5.4 Buyer may resell the Goods before ownership has passed to it solely on the following conditions: (a) any sale shall be effected in the ordinary course of Buyer’s business at full market value; and (b) any such sale shall be a sale of Seller’s property on Buyer’s own behalf and Buyer shall deal as principal when making such a sale.

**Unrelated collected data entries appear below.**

-- ==== Sys2Proof/Certificates/Slice0/Obligations.lean ====
section
/-! DEFINITION. What is to be proved of the machine: each statement formalises numbered rules of the specification, or says that it is
derived. A table of instructions gives, for each, the result that its rule states as exact arithmetic on the operands. -/

open Sys2Proof Sys2Proof.Machine Sys2Proof.Safety

/-! ## Integer and control instructions -/

/-- IALU (R260): in every active lane D receives the result of the table. x, y and z are a, b and d; results are modulo 2^32 (R258). The
immediate forms (R265, R266): i is the sign-extended immediate, n the shift amount. -/
def Obligations.IntegerArithmeticResults : Prop :=
  (
  ∀ e ∈ [(Instr.add, fun x y _ => BitVec.ofNat 32 (x.toNat + y.toNat)),
         (Instr.sub, fun x y _ => BitVec.ofInt 32 ((x.toNat : Int) - y.toNat)),
         (Instr.mul, fun x y _ => BitVec.ofNat 32 (x.toNat * y.toNat)),
         (Instr.mulh, fun x y _ => BitVec.ofInt 32 (x.toInt * y.toInt / 2 ^ 32)),
         (Instr.mulhn, fun x y _ => BitVec.ofNat 32 (x.toNat * y.toNat / 2 ^ 32)),
         (Instr.mad, fun x y (z : Word) => BitVec.ofNat 32 (z.toNat + x.toNat * y.toNat)),
         (Instr.min, fun x y _ => if x.toInt ≤ y.toInt then x else y),
         (Instr.max, fun x y _ => if y.toInt ≤ x.toInt then x else y),
         (Instr.minn, fun x y _ => if x.toNat ≤ y.toNat then x else y),
         (Instr.maxn, fun x y _ => if y.toNat ≤ x.toNat then x else y),
         (Instr.adif, fun x y _ => BitVec.ofNat 32 (x.toInt - y.toInt).natAbs),
         (Instr.adds, fun x y _ => BitVec.ofInt 32 (min (max (x.toInt + y.toInt) (-2 ^ 31)) (2 ^ 31 - 1))),
         (Instr.subs, fun (x y : Word) _ => BitVec.ofInt 32 (min (max (x.toInt - y.toInt) (-2 ^ 31)) (2 ^ 31 - 1)))],
    ∀ (m : Bool) (d a b : RegNo) (s : State), Ready (e.1 m d a b) s →
      ∃ t, exec (e.1 m d a b) s = .next t
        ∧ Immediate (e.1 m d a b) s t (one d (fun l => e.2 (reg s l a) (reg s l b) (reg s l d))) (fun _ => next s)
  )
  ∧ (
  (∀ e ∈ [(Instr.addi, fun x i => BitVec.ofInt 32 ((x.toNat : Int) + i)),
          (Instr.andi, fun x i => x &&& BitVec.ofInt 32 i),
          (Instr.ori, fun x i => x ||| BitVec.ofInt 32 i),
          (Instr.xori, fun x i => x ^^^ BitVec.ofInt 32 i),
          (Instr.slti, fun x i => if x.toInt < i then 1 else 0),
          (Instr.sltni, fun x i => if (x.toNat : Int) < i % 2 ^ 32 then 1 else 0),
          (Instr.muli, fun (x : Word) (i : Int) => BitVec.ofInt 32 ((x.toNat : Int) * i))],
    ∀ (m : Bool) (d a : RegNo) (i : BitVec 11) (s : State), Ready (e.1 m d a i) s →
      ∃ t, exec (e.1 m d a i) s = .next t
        ∧ Immediate (e.1 m d a i) s t (one d (fun l => e.2 (reg s l a) i.toInt)) (fun _ => next s))
  ∧ (∀ e ∈ [(Instr.shli, fun x n => BitVec.ofNat 32 (x.toNat * 2 ^ n)),
            (Instr.shri, fun x n => BitVec.ofNat 32 (x.toNat / 2 ^ n)),
            (Instr.shrai, fun x n => BitVec.ofInt 32 (x.toInt / 2 ^ n)),
            (Instr.rotli, fun (x : Word) (n : Nat) => x.rotateLeft n)],
    ∀ (m : Bool) (d a : RegNo) (n : BitVec 5) (s : State), Ready (e.1 m d a n) s →
      ∃ t, exec (e.1 m d a n) s = .next t
        ∧ Immediate (e.1 m d a n) s t (one d (fun l => e.2 (reg s l a) n.toNat)) (fun _ => next s))
  )

/-- LOGIC with two sources (R261): n is b mod 32; SEL also reads d. LOGIC with one source (R261): the number of 1 bits, 32 − blen(a), the
number of low zero bits (the powers of two that divide a; all 32 for zero), and the bits in reverse. ICMP (R262): D is 1 when the relation
holds and 0 otherwise. -/
def Obligations.LogicCountAndCompareResults : Prop :=
  (
  ∀ e ∈ [(Instr.and, fun x y _ => x &&& y),
         (Instr.or, fun x y _ => x ||| y),
         (Instr.xor, fun x y _ => x ^^^ y),
         (Instr.andn, fun x y _ => x &&& ~~~y),
         (Instr.shl, fun x y _ => BitVec.ofNat 32 (x.toNat * 2 ^ (y.toNat % 32))),
         (Instr.shr, fun x y _ => BitVec.ofNat 32 (x.toNat / 2 ^ (y.toNat % 32))),
         (Instr.shra, fun x y _ => BitVec.ofInt 32 (x.toInt / 2 ^ (y.toNat % 32))),
         (Instr.rotl, fun x y _ => x.rotateLeft (y.toNat % 32)),
         (Instr.sel, fun (x y z : Word) => if z.toNat ≠ 0 then x else y)],
    ∀ (m : Bool) (d a b : RegNo) (s : State), Ready (e.1 m d a b) s →
      ∃ t, exec (e.1 m d a b) s = .next t
        ∧ Immediate (e.1 m d a b) s t (one d (fun l => e.2 (reg s l a) (reg s l b) (reg s l d))) (fun _ => next s)
  )
  ∧ (
  ∀ e ∈ [(Instr.popc, fun x => BitVec.ofNat 32 ((List.range 32).countP (fun i => x.toNat / 2 ^ i % 2 = 1))),
         (Instr.clz, fun x => BitVec.ofNat 32 ((List.range 32).countP (fun i => x.toNat < 2 ^ i))),
         (Instr.ctz, fun x => BitVec.ofNat 32 ((List.range 32).countP (fun i => x.toNat % 2 ^ (i + 1) = 0))),
         (Instr.brev, fun (x : Word) => x.reverse)],
    ∀ (m : Bool) (d a : RegNo) (s : State), Ready (e.1 m d a) s →
      ∃ t, exec (e.1 m d a) s = .next t
        ∧ Immediate (e.1 m d a) s t (one d (fun l => e.2 (reg s l a))) (fun _ => next s)
  )
  ∧ (
  ∀ e ∈ [(Instr.seq, fun x y => decide (x.toNat = y.toNat)),
         (Instr.sne, fun x y => decide (x.toNat ≠ y.toNat)),
         (Instr.slt, fun x y => decide (x.toInt < y.toInt)),
         (Instr.sle, fun x y => decide (x.toInt ≤ y.toInt)),
         (Instr.sltn, fun x y => decide (x.toNat < y.toNat)),
         (Instr.slen, fun (x y : Word) => decide (x.toNat ≤ y.toNat))],
    ∀ (m : Bool) (d a b : RegNo) (s : State), Ready (e.1 m d a b) s →
      ∃ t, exec (e.1 m d a b) s = .next t
        ∧ Immediate (e.1 m d a b) s t (one d (fun l => if e.2 (reg s l a) (reg s l b) then 1 else 0)) (fun _ => next s)
  )

/-- IWIDE but for division (R263): pair by pair, pair by single (n6 is b mod 64), and the relations of pairs. DIV, DIVN, REM and REMN
(R264): quotients round toward zero, division by zero gives all ones and the dividend, −2^63 by −1 wraps; the pair is a deferred result
(R136). -/
def Obligations.WideAndDivisionResults : Prop :=
  (
  (∀ e ∈ [(Instr.add64, fun x y => BitVec.ofNat 64 (x.toNat + y.toNat)),
          (Instr.sub64, fun x y => BitVec.ofInt 64 ((x.toNat : Int) - y.toNat)),
          (Instr.mul64, fun (x y : DWord) => BitVec.ofNat 64 (x.toNat * y.toNat))],
    ∀ (m : Bool) (d a b : RegNo) (s : State), Ready (e.1 m d a b) s →
      ∃ t, exec (e.1 m d a b) s = .next t
        ∧ Immediate (e.1 m d a b) s t (two d (fun l => e.2 (pair s l a) (pair s l b))) (fun _ => next s))
  ∧ (∀ e ∈ [(Instr.addx, fun x y => BitVec.ofInt 64 (x.toInt + y.toInt)),
            (Instr.addxn, fun x y => BitVec.ofNat 64 (x.toNat + y.toNat)),
            (Instr.shl64, fun x y => BitVec.ofNat 64 (x.toNat * 2 ^ (y.toNat % 64))),
            (Instr.shr64, fun x y => BitVec.ofNat 64 (x.toNat / 2 ^ (y.toNat % 64))),
            (Instr.shra64, fun (x : DWord) (y : Word) => BitVec.ofInt 64 (x.toInt / 2 ^ (y.toNat % 64)))],
    ∀ (m : Bool) (d a b : RegNo) (s : State), Ready (e.1 m d a b) s →
      ∃ t, exec (e.1 m d a b) s = .next t
        ∧ Immediate (e.1 m d a b) s t (two d (fun l => e.2 (pair s l a) (reg s l b))) (fun _ => next s))
  ∧ (∀ e ∈ [(Instr.seq64, fun x y => decide (x.toNat = y.toNat)),
            (Instr.slt64, fun x y => decide (x.toInt < y.toInt)),
            (Instr.sltn64, fun (x y : DWord) => decide (x.toNat < y.toNat))],
    ∀ (m : Bool) (d a b : RegNo) (s : State), Ready (e.1 m d a b) s →
      ∃ t, exec (e.1 m d a b) s = .next t
        ∧ Immediate (e.1 m d a b) s t (one d (fun l => if e.2 (pair s l a) (pair s l b) then 1 else 0)) (fun _ => next s))
  )
  ∧ (
  ∀ e ∈ [(Instr.div, fun x y => if y.toNat = 0 then BitVec.ofInt 64 (-1) else BitVec.ofInt 64 (x.toInt.tdiv y.toInt)),
         (Instr.divn, fun x y => if y.toNat = 0 then BitVec.ofNat 64 (2 ^ 64 - 1) else BitVec.ofNat 64 (x.toNat / y.toNat)),
         (Instr.rem, fun x y => if y.toNat = 0 then x else BitVec.ofInt 64 (x.toInt - y.toInt * x.toInt.tdiv y.toInt)),
         (Instr.remn, fun (x y : DWord) => if y.toNat = 0 then x else BitVec.ofNat 64 (x.toNat - y.toNat * (x.toNat / y.toNat)))],
    ∀ (m : Bool) (d a b : RegNo) (s : State), Ready (e.1 m d a b) s →
      ∃ t, exec (e.1 m d a b) s = .next t ∧ Pending (e.1 m d a b) s t (two d (fun l => e.2 (pair s l a) (pair s l b)))
  )

/-- BFX and BFI (R267): the field of len bits at pos, extended with its own sign where IMM[10] is 1, and the field replaced. ADDXI, LUI
and LAPC (R268): LAPC counts from its own address. -/
def Obligations.FieldAndAddressResults : Prop :=
  (
  (∀ (m : Bool) (d a : RegNo) (e : Bool) (l p : BitVec 5) (s : State), Ready (.bfx m d a e l p) s →
    ∃ t, exec (.bfx m d a e l p) s = .next t
      ∧ Immediate (.bfx m d a e l p) s t
          (one d (fun k =>
            let f := (reg s k a).extractLsb' p.toNat (l.toNat + 1)
            if e then f.signExtend 32 else f.zeroExtend 32)) (fun _ => next s))
  ∧ (∀ (m : Bool) (d a : RegNo) (l p : BitVec 5) (s : State), Ready (.bfi m d a l p) s →
    ∃ t, exec (.bfi m d a l p) s = .next t ∧ ∃ f : Nat → Word,
      Immediate (.bfi m d a l p) s t (one d f) (fun _ => next s)
        ∧ ∀ k i, i < 32 → (f k).getLsbD i =
            if p.toNat ≤ i ∧ i < p.toNat + l.toNat + 1 then (reg s k a).getLsbD (i - p.toNat) else (reg s k d).getLsbD i)
  )
  ∧ (
  (∀ (m : Bool) (d a : RegNo) (i : BitVec 11) (s : State), Ready (.addxi m d a i) s →
    ∃ t, exec (.addxi m d a i) s = .next t
      ∧ Immediate (.addxi m d a i) s t (two d (fun l => BitVec.ofInt 64 ((pair s l a).toNat + i.toInt))) (fun _ => next s))
  ∧ (∀ (m : Bool) (d : RegNo) (i : BitVec 18) (s : State), Ready (.lui m d i) s →
    ∃ t, exec (.lui m d i) s = .next t
      ∧ Immediate (.lui m d i) s t (one d (fun _ => BitVec.ofNat 32 (i.toNat * 2 ^ 14))) (fun _ => next s))
  ∧ (∀ (m : Bool) (d : RegNo) (i : BitVec 18) (s : State), Ready (.lapc m d i) s →
    ∃ t, exec (.lapc m d i) s = .next t
      ∧ Immediate (.lapc m d i) s t (two d (fun _ => BitVec.ofInt 64 ((groupOf s).pc.toNat + i.toInt * 4))) (fun _ => next s))
  )

/-- Branches (R269): each lane goes to PC + sext(offset) × 4 where its relation holds and to PC + 4 otherwise, and no register is written.
BR, JAL, JR and JALR (R271, R272): the target, and the link PC + 4, which JALR writes after it has read A. A lane whose target is no
multiple of 4 traps ALIGN with cw.tval = the target, and its link is not written. -/
def Obligations.BranchesAndJumps : Prop :=
  (
  ∀ e ∈ [(Instr.beq, fun x y => decide (x.toNat = y.toNat)),
         (Instr.bne, fun x y => decide (x.toNat ≠ y.toNat)),
         (Instr.blt, fun x y => decide (x.toInt < y.toInt)),
         (Instr.bge, fun x y => decide (y.toInt ≤ x.toInt)),
         (Instr.bltn, fun x y => decide (x.toNat < y.toNat)),
         (Instr.bgen, fun (x y : Word) => decide (y.toNat ≤ x.toNat))],
    ∀ (m : Bool) (a b : RegNo) (o : BitVec 11) (s : State), Ready (e.1 m a b o) s →
      ∃ t, exec (e.1 m a b o) s = .next t
        ∧ Immediate (e.1 m a b o) s t nothing (fun l =>
            if e.2 (reg s l a) (reg s l b) then BitVec.ofInt 64 ((groupOf s).pc.toNat + o.toInt * 4)
            else BitVec.ofNat 64 ((groupOf s).pc.toNat + 4))
  )
  ∧ (
  (∀ (m : Bool) (o : BitVec 25) (s : State), Ready (.br m o) s →
    ∃ t, exec (.br m o) s = .next t
      ∧ Immediate (.br m o) s t nothing (fun _ => BitVec.ofInt 64 ((groupOf s).pc.toNat + o.toInt * 4)))
  ∧ (∀ (m : Bool) (o : BitVec 25) (s : State), Ready (.jal m o) s →
    ∃ t, exec (.jal m o) s = .next t
      ∧ Immediate (.jal m o) s t (two 2 (fun _ => BitVec.ofNat 64 ((groupOf s).pc.toNat + 4)))
          (fun _ => BitVec.ofInt 64 ((groupOf s).pc.toNat + o.toInt * 4)))
  ∧ (∀ (m : Bool) (a : RegNo) (s : State), Ready (.jr m a) s → (∀ l ∈ lanes s, (pair s l a).toNat % 4 = 0) →
    ∃ t, exec (.jr m a) s = .next t ∧ Immediate (.jr m a) s t nothing (fun l => pair s l a))
  ∧ (∀ (m : Bool) (d a : RegNo) (s : State), Ready (.jalr m d a) s → (∀ l ∈ lanes s, (pair s l a).toNat % 4 = 0) →
    ∃ t, exec (.jalr m d a) s = .next t
      ∧ Immediate (.jalr m d a) s t (two d (fun _ => BitVec.ofNat 64 ((groupOf s).pc.toNat + 4))) (fun l => pair s l a))
  ∧ (∀ (m : Bool) (a : RegNo) (s : State), Ready (.jr m a) s → ∃ t, exec (.jr m a) s = .next t ∧
      ∀ l ∈ lanes s, (pair s l a).toNat % 4 ≠ 0 → handlerServes s l = true → LaneTrapped s t l .align (pair s l a))
  ∧ (∀ (m : Bool) (d a : RegNo) (s : State), Ready (.jalr m d a) s → ∃ t, exec (.jalr m d a) s = .next t ∧
      ∀ l ∈ lanes s, (pair s l a).toNat % 4 ≠ 0 → handlerServes s l = true → LaneTrapped s t l .align (pair s l a))
  )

5.5 Seller shall be entitled to cancel the Contract without liability (and suspend any further deliveries under the Contract) and Buyer’s right to possession of the Goods shall terminate immediately if: (a) Buyer has a bankruptcy order made against him or makes an arrangement or composition with his creditors, or otherwise takes the benefit of any statutory provision for the time being in force for the relief of insolvent debtors, or (being a body corporate) convenes a meeting of creditors (whether formal or informal), or enters into liquidation (whether voluntary or compulsory) except a solvent voluntary liquidation for the purpose only of reconstruction or amalgamation, or has a receiver and/or manager, administrator or administrative receiver appointed of its undertaking or any part thereof; or (b) Buyer is unable to pay its debts as they fall due or ceases to trade.
5.6 The Buyer shall be entitled to cancel the Contract by 7 days’ notice in writing, provided that the Buyer will remain liable for all costs incurred by Seller, including (but not limited to) production costs and costs incurred purchasing raw materials, up to and including the date of cancellation.